__WHAT THE EXERCISE ASKS__
Scan the data below and copy each line where "setRoom" occurs.

(AVAILABLE RECORDS)

-- ==== Sys2Proof/Laws/KeepsOps.lean ====
section
/-! SUPPORT. What each operation of Machine/Ops.lean keeps. -/

namespace Sys2Proof.Machine

set_option linter.unusedTactic false
set_option linter.unreachableTactic false

theorem State.setReg_keeps {a s : State} (h : Keeps a s) : ∀ x1 x2, Keeps a (State.setReg s x1 x2) := by
  intros
  unfold State.setReg
  try dsimp only
  repeat' first
    | with_reducible assumption
    | intro _
    | with_reducible apply Keeps.ite
    | with_reducible apply Keeps.foldl
    | split
    | dsimp only
    | fail_if_no_progress with_reducible refine Keeps.lit ?_ rfl
    | with_reducible refine Keeps.litDraw ?_ rfl
    | with_reducible refine Keeps.litHost ?_ rfl

theorem State.setRegF_keeps {a s : State} (h : Keeps a s) : ∀ x1 x2 x3 x4, Keeps a (State.setRegF s x1 x2 x3 x4) := by
  intros
  unfold State.setRegF
  try dsimp only
  repeat' first
    | with_reducible assumption
    | intro _
    | with_reducible apply State.setReg_keeps
    | with_reducible apply Keeps.ite
    | with_reducible apply Keeps.foldl
    | split
    | dsimp only
    | fail_if_no_progress with_reducible refine Keeps.lit ?_ rfl
    | with_reducible refine Keeps.litDraw ?_ rfl
    | with_reducible refine Keeps.litHost ?_ rfl

theorem State.setRegBit_keeps {a s : State} (h : Keeps a s) : ∀ x1 x2 x3, Keeps a (State.setRegBit s x1 x2 x3) := by
  intros
  unfold State.setRegBit
  try dsimp only
  repeat' first
    | with_reducible assumption
    | intro _
    | with_reducible apply State.setRegF_keeps
    | with_reducible apply Keeps.ite
    | with_reducible apply Keeps.foldl
    | split
    | dsimp only
    | fail_if_no_progress with_reducible refine Keeps.lit ?_ rfl
    | with_reducible refine Keeps.litDraw ?_ rfl
    | with_reducible refine Keeps.litHost ?_ rfl

theorem State.addReg_keeps {a s : State} (h : Keeps a s) : ∀ x1 x2, Keeps a (State.addReg s x1 x2) := by
  intros
  unfold State.addReg
  try dsimp only
  repeat' first
    | with_reducible assumption
    | intro _
    | with_reducible apply State.setReg_keeps
    | with_reducible apply Keeps.ite
    | with_reducible apply Keeps.foldl
    | split
    | dsimp only
    | fail_if_no_progress with_reducible refine Keeps.lit ?_ rfl
    | with_reducible refine Keeps.litDraw ?_ rfl
    | with_reducible refine Keeps.litHost ?_ rfl

theorem State.count_keeps {a s : State} (h : Keeps a s) : ∀ x1, Keeps a (State.count s x1) := by
  intros
  unfold State.count
  try dsimp only
  repeat' first
    | with_reducible assumption
    | intro _
    | with_reducible apply State.addReg_keeps
    | with_reducible apply Keeps.ite
    | with_reducible apply Keeps.foldl
    | split
    | dsimp only
    | fail_if_no_progress with_reducible refine Keeps.lit ?_ rfl
    | with_reducible refine Keeps.litDraw ?_ rfl
    | with_reducible refine Keeps.litHost ?_ rfl

theorem State.countSat_keeps {a s : State} (h : Keeps a s) : ∀ x1 x2 x3, Keeps a (State.countSat s x1 x2 x3) := by
  intros
  unfold State.countSat
  try dsimp only
  repeat' first
    | with_reducible assumption
    | intro _
    | with_reducible apply State.setRegF_keeps
    | with_reducible apply Keeps.ite
    | with_reducible apply Keeps.foldl
    | split
    | dsimp only
    | fail_if_no_progress with_reducible refine Keeps.lit ?_ rfl
    | with_reducible refine Keeps.litDraw ?_ rfl
    | with_reducible refine Keeps.litHost ?_ rfl

theorem State.countWrap_keeps {a s : State} (h : Keeps a s) : ∀ x1 x2 x3, Keeps a (State.countWrap s x1 x2 x3) := by
  intros
  unfold State.countWrap
  try dsimp only
  repeat' first
    | with_reducible assumption
    | intro _
    | with_reducible apply State.setRegF_keeps
    | with_reducible apply Keeps.ite
    | with_reducible apply Keeps.foldl
    | split
    | dsimp only
    | fail_if_no_progress with_reducible refine Keeps.lit ?_ rfl
    | with_reducible refine Keeps.litDraw ?_ rfl
    | with_reducible refine Keeps.litHost ?_ rfl

theorem State.setTabF_keeps {a s : State} (h : Keeps a s) : ∀ x1 x2 x3, Keeps a (State.setTabF s x1 x2 x3) := by
  intros
  unfold State.setTabF
  try dsimp only
  repeat' first
    | with_reducible assumption
    | intro _
    | with_reducible apply State.setRegF_keeps
    | with_reducible apply Keeps.ite
    | with_reducible apply Keeps.foldl
    | split
    | dsimp only
    | fail_if_no_progress with_reducible refine Keeps.lit ?_ rfl
    | with_reducible refine Keeps.litDraw ?_ rfl
    | with_reducible refine Keeps.litHost ?_ rfl

theorem State.setReady_keeps {a s : State} (h : Keeps a s) : ∀ x1 x2, Keeps a (State.setReady s x1 x2) := by
  intros
  unfold State.setReady
  try dsimp only
  repeat' first
    | with_reducible assumption
    | intro _
    | with_reducible apply State.setRegBit_keeps
    | with_reducible apply Keeps.ite
    | with_reducible apply Keeps.foldl
    | split
    | dsimp only
    | fail_if_no_progress with_reducible refine Keeps.lit ?_ rfl
    | with_reducible refine Keeps.litDraw ?_ rfl
    | with_reducible refine Keeps.litHost ?_ rfl

theorem State.setDesk_keeps {a s : State} (h : Keeps a s) : ∀ x1 x2, Keeps a (State.setDesk s x1 x2) := by
  intros
  unfold State.setDesk
  try dsimp only
  repeat' first
    | with_reducible assumption
    | intro _
    | with_reducible apply Keeps.ite
    | with_reducible apply Keeps.foldl
    | split
    | dsimp only
    | fail_if_no_progress with_reducible refine Keeps.lit ?_ rfl
    | with_reducible refine Keeps.litDraw ?_ rfl
    | with_reducible refine Keeps.litHost ?_ rfl

theorem State.setRoom_keeps {a s : State} (h : Keeps a s) : ∀ x1 x2, Keeps a (State.setRoom s x1 x2) := by
  intros
  unfold State.setRoom
  try dsimp only
  repeat' first
    | with_reducible assumption
    | intro _
    | with_reducible apply Keeps.ite
    | with_reducible apply Keeps.foldl
    | split
    | dsimp only
    | fail_if_no_progress with_reducible refine Keeps.lit ?_ rfl
    | with_reducible refine Keeps.litDraw ?_ rfl
    | with_reducible refine Keeps.litHost ?_ rfl

theorem State.setSeat_keeps {a s : State} (h : Keeps a s) : ∀ x1 x2 x3, Keeps a (State.setSeat s x1 x2 x3) := by
  intros
  unfold State.setSeat
  try dsimp only
  repeat' first
    | with_reducible assumption
    | intro _
    | with_reducible apply State.setDesk_keeps
    | with_reducible apply Keeps.ite
    | with_reducible apply Keeps.foldl
    | split
    | dsimp only
    | fail_if_no_progress with_reducible refine Keeps.lit ?_ rfl
    | with_reducible refine Keeps.litDraw ?_ rfl
    | with_reducible refine Keeps.litHost ?_ rfl

theorem State.setDep_keeps {a s : State} (h : Keeps a s) : ∀ x1 x2, Keeps a (State.setDep s x1 x2) := by
  intros
  unfold State.setDep
  try dsimp only
  repeat' first
    | with_reducible assumption
    | intro _
    | with_reducible apply Keeps.ite
    | with_reducible apply Keeps.foldl
    | split
    | dsimp only
    | fail_if_no_progress with_reducible refine Keeps.lit ?_ rfl
    | with_reducible refine Keeps.litDraw ?_ rfl
    | with_reducible refine Keeps.litHost ?_ rfl

theorem State.setEp_keeps {a s : State} (h : Keeps a s) : ∀ x1 x2 x3, Keeps a (State.setEp s x1 x2 x3) := by
  intros
  unfold State.setEp
  try dsimp only
  repeat' first
    | with_reducible assumption
    | intro _
    | with_reducible apply State.setDep_keeps
    | with_reducible apply Keeps.ite
    | with_reducible apply Keeps.foldl
    | split
    | dsimp only
    | fail_if_no_progress with_reducible refine Keeps.lit ?_ rfl
    | with_reducible refine Keeps.litDraw ?_ rfl
    | with_reducible refine Keeps.litHost ?_ rfl

theorem State.setEpF_keeps {a s : State} (h : Keeps a s) : ∀ x1 x2 x3 x4 x5, Keeps a (State.setEpF s x1 x2 x3 x4 x5) := by
  intros
  unfold State.setEpF
  try dsimp only
  repeat' first
    | with_reducible assumption
    | intro _
    | with_reducible apply State.setEp_keeps
    | with_reducible apply Keeps.ite
    | with_reducible apply Keeps.foldl
    | split
    | dsimp only
    | fail_if_no_progress with_reducible refine Keeps.lit ?_ rfl
    | with_reducible refine Keeps.litDraw ?_ rfl
    | with_reducible refine Keeps.litHost ?_ rfl

theorem State.setEpBit_keeps {a s : State} (h : Keeps a s) : ∀ x1 x2 x3 x4, Keeps a (State.setEpBit s x1 x2 x3 x4) := by
  intros
  unfold State.setEpBit
  try dsimp only
  repeat' first
    | with_reducible assumption
    | intro _
    | with_reducible apply State.setEpF_keeps
    | with_reducible apply Keeps.ite
    | with_reducible apply Keeps.foldl
    | split
    | dsimp only
    | fail_if_no_progress with_reducible refine Keeps.lit ?_ rfl
    | with_reducible refine Keeps.litDraw ?_ rfl
    | with_reducible refine Keeps.litHost ?_ rfl

theorem State.countEp_keeps {a s : State} (h : Keeps a s) : ∀ x1 x2, Keeps a (State.countEp s x1 x2) := by
  intros
  unfold State.countEp
  try dsimp only
  repeat' first
    | with_reducible assumption
    | intro _
    | with_reducible apply State.setEp_keeps
    | with_reducible apply Keeps.ite
    | with_reducible apply Keeps.foldl
    | split
    | dsimp only
    | fail_if_no_progress with_reducible refine Keeps.lit ?_ rfl
    | with_reducible refine Keeps.litDraw ?_ rfl
    | with_reducible refine Keeps.litHost ?_ rfl

theorem State.epIrq_keeps {a s : State} (h : Keeps a s) : ∀ x1 x2, Keeps a (State.epIrq s x1 x2) := by
  intros
  unfold State.epIrq
  try dsimp only
  repeat' first
    | with_reducible assumption
    | intro _
    | with_reducible apply State.setEpBit_keeps
    | with_reducible apply State.emit_keeps
    | with_reducible apply Keeps.ite
    | with_reducible apply Keeps.foldl
    | split
    | dsimp only
    | fail_if_no_progress with_reducible refine Keeps.lit ?_ rfl
    | with_reducible refine Keeps.litDraw ?_ rfl
    | with_reducible refine Keeps.litHost ?_ rfl

end Sys2Proof.Machine
end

(End AVAILABLE RECORDS)

__EXERCISE ANSWER__
theorem State.setRoom_keeps {a s : State} (h : Keeps a s) : ∀ x1 x2, Keeps a (State.setRoom s x1 x2) := by
  unfold State.setRoom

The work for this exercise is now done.